Topic 11 Lasso & Logistic Regression

Learning Goals

  • Describe how you can use LASSO for logistic regression model
  • Calculate (by hand from confusion matrices) and contextually interpret overall accuracy, sensitivity, and specificity
  • Construct and interpret plots of predicted probabilities across classes
  • Explain how a ROC curve is constructed and the rationale behind AUC as an evaluation metric
  • Appropriately use and interpret the no-information rate to evaluate accuracy metrics





LASSO for logistic regression in tidymodels

To build LASSO models for logistic regression in tidymodels, first load the package and set the seed for the random number generator to ensure reproducible results:

library(dplyr)
library(readr)
library(ggplot2)
library(tidymodels)
library(probably) #install.packages('probably')
tidymodels_prefer()

set.seed(2023) # or pick your favorite number to fill in the parentheses




Exercises

You can download a template RMarkdown file to start from here.

Context

Before proceeding, install the pROC package (utilities for evaluating classification models with ROC curves) by entering install.packages("pROC") in the Console.
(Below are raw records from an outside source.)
-- ==== Sys2Proof/Laws/KeepsClove.lean ====
section
/-!
SUPPORT. What every function keeps (the lanes' instructions): the queue of waiting commands, the canonical form of the MRAM,
and every fuse bit that is blown. One lemma per function; later lemmas cite the earlier ones.
-/
namespace Sys2Proof.Machine
variable {q : State}

theorem pinForm_keeps (f : Nat) (pin : List Nat) (s : State) (hs : Keeps q s) :
    Keeps q (pinForm f pin s).2 := by
  unfold pinForm
  (try dsimp only)
  repeat' (first | intro _ | with_reducible assumption | with_reducible apply keeps_ite | with_reducible apply keeps_ite2 | with_reducible apply State.draw_keeps)

theorem safCompare_keeps (s : State) (okay : Bool) (hs : Keeps q s) :
    Keeps q (safCompare s okay).st := by
  unfold safCompare
  (try dsimp only)
  repeat' (first | intro _ | with_reducible assumption | with_reducible apply keeps_ite | with_reducible apply keeps_ite1 | with_reducible apply keeps_ite2 | contradiction | split)

theorem safPin_keeps (sop : Nat) (p : SafPar) (ko : CacheEnt) (tab : Bytes) (v : Bytes) (pan : List Nat) (pin : List Nat) (s : State) (hs : Keeps q s) :
    Keeps q (safPin sop p ko tab v pan pin s).st := by
  unfold safPin
  (try dsimp only)
  repeat' (first | intro _ | with_reducible assumption | with_reducible apply keeps_ite | with_reducible apply pinForm_keeps | with_reducible apply safCompare_keeps | contradiction | split)

theorem safCount_keeps (l : Nat) (sop : Nat) (status : Nat) (drew : Bool) (s : State) (hs : Keeps q s) :
    Keeps q (safCount l sop status drew s) := by
  unfold safCount
  (try dsimp only)
  repeat' (first | with_reducible assumption | with_reducible apply keeps_ite | with_reducible apply State.bump_keeps | with_reducible apply State.setQuad_keeps)

theorem safRun_keeps (sop : Nat) (p : SafPar) (same : Bool) (ki ko : CacheEnt) (cfg : Option EpochCfg) (blk : Bytes) (s : State)
    (hs : Keeps q s) : Keeps q (safRun sop p same ki ko cfg blk s).st := by
  unfold safRun
  extract_lets c fail tab v pan pan2 x r
  repeat' (first | exact hs | exact safCompare_keeps _ _ hs | exact safPin_keeps _ _ _ _ _ _ _ _ hs | (with_reducible apply keeps_iteS))

theorem opSaf_keeps (n t sop ki ko : Nat) (sa da : Nat × Bool) (dx : Nat) (s : State) (hs : Keeps q s) :
    Keeps q (opSaf n t sop ki ko sa da dx s).st := by
  unfold opSaf
  extract_lets c a b r d tr w s1 j o s2 v
  have hw : Keeps q w.st := unitWait_keeps _ _ _ _ hs
  have ho : Keeps q o.st := safRun_keeps _ _ _ _ _ _ _ _ hw
  have h2 : Keeps q s2 := safCount_keeps _ _ _ _ _ ho
  clear_value tr s2
  rcases tr with _ | x
  · dsimp only
    split
    · exact opTrap_keeps _ _ hw
    · exact State.setCore_keeps _ _ _ h2
  · exact opTrap_keeps _ _ hs

theorem supFetch_keeps {via : Via} {dst : Nat} {s t : State} (he : supFetch via dst s = some t) (hs : Keeps q s) : Keeps q t := by
  unfold supFetch at he
  dsimp only at he
  split at he
  · contradiction
  · split at he
    · rw [Option.some.injEq] at he
      subst he
      split
      · exact ⟨hs.1, hs.2, hs.3⟩
      · exact State.setSup_keeps _ _ hs
    · contradiction

theorem doubleFault_keeps (s : State) (hs : Keeps q s) :
    Keeps q (doubleFault s) := by
  unfold doubleFault
  (try dsimp only)
  repeat' (first | with_reducible assumption | with_reducible apply coreReset_keeps)

theorem supTrap_keeps (x : Trp) (s : State) (hs : Keeps q s) : Keeps q (supTrap x s) := by
  unfold supTrap
  extract_lets p _ c s1
  have h : Keeps q s1 := State.setSup_keeps _ _ hs
  refine keeps_ite (doubleFault_keeps _ hs) ?_
  rcases he : supFetch .entry ((p.svec.toNat + 0x100) % 2 ^ 24) s1 with _ | t
  · exact doubleFault_keeps _ h
  · exact supFetch_keeps he h

theorem fetchRefused_keeps (tgt : Nat) (s : State) (hs : Keeps q s) :
    Keeps q (fetchRefused tgt s) := by
  unfold fetchRefused
  (try dsimp only)
  repeat' (first | with_reducible assumption | with_reducible apply keeps_ite | with_reducible apply recordViolation_keeps | with_reducible apply supTrap_keeps)

theorem supInterrupt_keeps (s : State) (hs : Keeps q s) : Keeps q (supInterrupt s) := by
  unfold supInterrupt
  extract_lets p _ s1 _ s2
  have h1 : Keeps q s1 := ⟨hs.1, hs.2, hs.3⟩
  have h : Keeps q s2 := State.setSup_keeps _ _ h1
  refine keeps_ite hs ?_
  split
  · exact supFetch_keeps ‹_› h
  · exact fetchRefused_keeps _ _ h

theorem markGate_keeps (lvl : Nat) (depth : Nat) (s : State) (hs : Keeps q s) :
    Keeps q (markGate lvl depth s) := by
  unfold markGate
  (try dsimp only)
  repeat' (first | with_reducible assumption | with_reducible apply keeps_ite | with_reducible apply State.setSup_keeps | contradiction | split)

theorem supFinish_keeps (s0 : State) (p : Prog) (h0 : Keeps q s0) (hp : Keeps q p.st) : Keeps q (supFinish s0 p) := by
  have move (via : Via) (dst : Nat) (s : State) (hs : Keeps q s) : Keeps q (match supFetch via dst s with
      | some t => markGate s0.unit.sup.level (s0.core supCore).rstack.length (t.setSup { t.unit.sup with free := s0.dt + p.t })
      | none => fetchRefused dst s0) := by
    split
    · exact markGate_keeps _ _ _ (State.setSup_keeps _ _ (supFetch_keeps ‹_› hs))
    · exact fetchRefused_keeps _ _ h0
  unfold supFinish
  extract_lets c0 busy mv inB
  have hm (via : Via) (dst : Nat) (s : State) (hs : Keeps q s) : Keeps q (mv via dst s) := move via dst s hs
  clear_value mv inB
  split
  · exact keeps_ite (supTrap_keeps _ _ h0) (hm _ _ _ (State.setCore_keeps _ _ _ hp))
  · exact keeps_ite (supTrap_keeps _ _ h0) (hm _ _ _ (State.setCore_keeps _ _ _ hp))
  · exact keeps_ite (hm _ _ _ hp) (hm _ _ _ hp)
  · exact hm _ _ _ hp
  · exact supTrap_keeps _ _ hp
  · exact hp

theorem runOp_keeps (n : Nat) (t : Nat) (op : COp) (s : State) (hs : Keeps q s) :
    Keeps q (runOp n t op s).st := by
  unfold runOp
  (try dsimp only)
  repeat' (first | with_reducible assumption | with_reducible apply opSeq_keeps | with_reducible apply State.setCore_keeps | with_reducible apply opCry_keeps | with_reducible apply opHash_keeps | with_reducible apply opSaf_keeps | with_reducible apply opKchk_keeps | with_reducible apply opMsg_keeps | with_reducible apply opPksub_keeps | with_reducible apply opPost_keeps | with_reducible apply opCtl_keeps | contradiction | split)

theorem directWrite_keeps (n : Nat) (bank : Nat) (off : Nat) (bs : Bytes) (s : State) (hs : Keeps q s) :
    Keeps q (directWrite n bank off bs s) := by
  unfold directWrite
  (try dsimp only)
  repeat' (first | intro _ | with_reducible assumption | with_reducible apply keeps_ite | with_reducible apply coreWrite_keeps | with_reducible apply State.setCore_keeps)

theorem partialWr_keeps (n : Nat) (r : OpRes) (s : State) (hr : Keeps q r.st) (hs : Keeps q s) :
    Keeps q (partialWr n r s) := by
  unfold partialWr
  (try dsimp only)
  repeat' (first | with_reducible assumption | with_reducible apply State.draw_keeps | with_reducible apply directWrite_keeps | contradiction | split)

theorem applyWr_keeps (n : Nat) (r : OpRes) (hr : Keeps q r.st) :
    Keeps q (applyWr n r) := by
  unfold applyWr
  (try dsimp only)
  repeat' (first | with_reducible assumption | with_reducible apply directWrite_keeps | contradiction | split)

theorem oneOp_keeps (n : Nat) (t : Nat) (lim : Nat) (guard : Bool) (op : Option COp) (s : State) (hs : Keeps q s) :
    Keeps q (oneOp n t lim guard op s).st := by
  unfold oneOp
  (try dsimp only)
  repeat' (first | with_reducible assumption | with_reducible apply keeps_ite | with_reducible apply runOp_keeps | with_reducible apply partialWr_keeps | with_reducible apply applyWr_keeps | contradiction | split)

theorem issueSup_keeps (pn : Bool) (pg : Nat) (op : Option COp) (s : State) (hs : Keeps q s) :
    Keeps q (issueSup pn pg op s) := by
  unfold issueSup
  (try dsimp only)
  repeat' (first | intro _ | with_reducible assumption | with_reducible apply keeps_ite | with_reducible apply supInterrupt_keeps | with_reducible apply State.at_keeps | with_reducible apply supTrap_keeps | with_reducible apply State.setCore_keeps | with_reducible apply supFinish_keeps | with_reducible apply oneOp_keeps | contradiction | split)

theorem runCorrected_keeps (l : Nat) (s : State) (hs : Keeps q s) :
    Keeps q (runCorrected l s) := by
  unfold runCorrected
  (try dsimp only)
  repeat' (first | with_reducible assumption | with_reducible apply State.draw_keeps | with_reducible apply countCorrected_keeps)

theorem overrunStop_keeps (l : Nat) (s : State) (hs : Keeps q s) :
    Keeps q (overrunStop l s) := by
  unfold overrunStop
  (try dsimp only)
  repeat' (first | with_reducible assumption | with_reducible apply State.at_keeps | with_reducible apply runCorrected_keeps | with_reducible apply flushWb_keeps | with_reducible apply State.setLane_keeps | with_reducible apply State.bump_keeps | with_reducible apply postJob_keeps)

theorem laneGoOn_keeps (l : Nat) (t : Nat) (s : State) (hs : Keeps q s) :
    Keeps q (laneGoOn l t s) := by
  unfold laneGoOn
  (try dsimp only)
  repeat' (first | with_reducible assumption | with_reducible apply keeps_ite | with_reducible apply overrunStop_keeps | with_reducible apply State.at_keeps | with_reducible apply State.setLane_keeps)

theorem endRun_keeps (l : Nat) (t : Nat) (status : Nat) (body : Bytes) (s : State) (hs : Keeps q s) :
    Keeps q (endRun l t status body s) := by
  unfold endRun
  (try dsimp only)
  repeat' (first | with_reducible assumption | with_reducible apply runCorrected_keeps | with_reducible apply State.at_keeps | with_reducible apply postJob_keeps | with_reducible apply State.setLane_keeps)

theorem laneTrap_keeps (l : Nat) (t : Nat) (x : Trp) (s : State) (hs : Keeps q s) :
    Keeps q (laneTrap l t x s) := by
  unfold laneTrap
  (try dsimp only)
  repeat' (first | with_reducible assumption | with_reducible apply keeps_ite | with_reducible apply State.setLane_keeps | with_reducible apply laneGoOn_keeps | with_reducible apply State.bump_keeps | with_reducible apply State.setCore_keeps | with_reducible apply overrunStop_keeps | with_reducible apply endRun_keeps | with_reducible apply flushWb_keeps | contradiction | split)

theorem laneNext_keeps (l : Nat) (t : Nat) (tgt : Nat) (s0 : State) (s : State) (c : Core) (hs0 : Keeps q s0) (hs : Keeps q s) :
    Keeps q (laneNext l t tgt s0 s c) := by
  unfold laneNext
  (try dsimp only)
  repeat' (first | with_reducible assumption | with_reducible apply keeps_ite | with_reducible apply laneTrap_keeps | with_reducible apply laneGoOn_keeps | with_reducible apply State.setCore_keeps)

theorem endPksub_keeps (l : Nat) (t : Nat) (off : Nat) (len : Nat) (s : State) (hs : Keeps q s) :
    Keeps q (endPksub l t off len s) := by
  unfold endPksub
  (try dsimp only)
  repeat' (first | intro _ | with_reducible assumption | with_reducible apply runCorrected_keeps | with_reducible apply State.at_keeps | with_reducible apply pkSet_keeps | with_reducible apply State.setLane_keeps | with_reducible apply State.setJob_keeps | contradiction | split)

theorem laneFinish_keeps (l : Nat) (s0 : State) (p : Prog) (hs0 : Keeps q s0) (hp : Keeps q p.st) :
    Keeps q (laneFinish l s0 p) := by
  unfold laneFinish
  (try dsimp only)
  repeat' (first | with_reducible assumption | with_reducible apply keeps_ite | with_reducible apply overrunStop_keeps | with_reducible apply laneNext_keeps | with_reducible apply endRun_keeps | with_reducible apply endPksub_keeps | with_reducible apply laneTrap_keeps | contradiction | split)

theorem runUops_keeps (n lim : Nat) (guard : Bool) (l : List Nat) (p : Prog) (hp : Keeps q p.st) : Keeps q (runUops n lim guard l p).st := by
  induction l generalizing p with
  | nil => exact hp
  | cons w l ih =>
    unfold runUops
    dsimp only
    have h := drainTo_keeps n p.t 5 p.st hp
    split
    · exact State.setCore_keeps _ _ _ h
    · have h2 := oneOp_keeps n p.t lim (guard && ((drainTo n p.t 5 p.st).2.core n).guard (decodeWord w).1 (decodeWord w).2.1) (decodeWord w).2.2 _ h
      split
      · exact h2
      · split
        · exact h2
        · exact ih _ h2

theorem runCustom_keeps (n t lim : Nat) (guard : Bool) (u ra rb rc imm : Nat) (s : State) (hs : Keeps q s) :
    Keeps q (runCustom n t lim guard u ra rb rc imm s).st := by
  have h := oneOp_keeps n t lim guard none s hs
  unfold runCustom
  split
  · exact h
  · split
    · exact runUops_keeps _ _ _ _ _ hs
    · exact h

theorem issueLane_keeps (l : Nat) (pn : Bool) (pg : Nat) (op : Option COp) (s : State) (hs : Keeps q s) :
    Keeps q (issueLane l pn pg op s) := by
  unfold issueLane
  (try dsimp only)
  repeat' (first | intro _ | with_reducible assumption | with_reducible apply drainTo_keeps | with_reducible apply State.at_keeps | with_reducible apply State.setCore_keeps | with_reducible apply laneTrap_keeps | with_reducible apply laneFinish_keeps | with_reducible apply runCustom_keeps | with_reducible apply oneOp_keeps | contradiction | split)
We’ll continue working with the spam dataset from last time.

  • spam: Either spam or not spam (outcome)
  • word_freq_WORD: percentage of words in the e-mail that match WORD (0-100)
  • char_freq_CHAR: percentage of characters in the e-mail that match CHAR (e.g., exclamation points, dollar signs)
  • capital_run_length_average: average length of uninterrupted sequences of capital letters
  • capital_run_length_longest: length of longest uninterrupted sequence of capital letters
  • capital_run_length_total: sum of length of uninterrupted sequences of capital letters

Our goal will be to use email features to predict whether or not an email is spam - essentially, to build a spam filter!

library(dplyr)
library(readr)
library(ggplot2)
library(tidymodels)
library(probably) #install.packages('probably')
tidymodels_prefer()


spam <- read_csv("https://www.dropbox.com/s/leurr6a30f4l32a/spambase.csv?dl=1")

# A little data cleaning to remove the space in "not spam"
spam <- spam %>%
    mutate(spam = ifelse(spam=="spam", "spam", "not_spam"))

Exercise 1: Conceptual warmup

LASSO for the logistic regression setting works analogously to the regression setting. How would you expect a plot of test roc_auc vs. \(\lambda\) to look, and why?

Exercise 2: Implementing LASSO logistic regression in tidymodels

Fit a LASSO logistic regression model for the spam outcome, and allow all possible predictors to be considered (~ . in the model formula).

  • Use 10-fold CV.
  • Initially try a sequence of 100 \(\lambda\)’s from 1 to 10.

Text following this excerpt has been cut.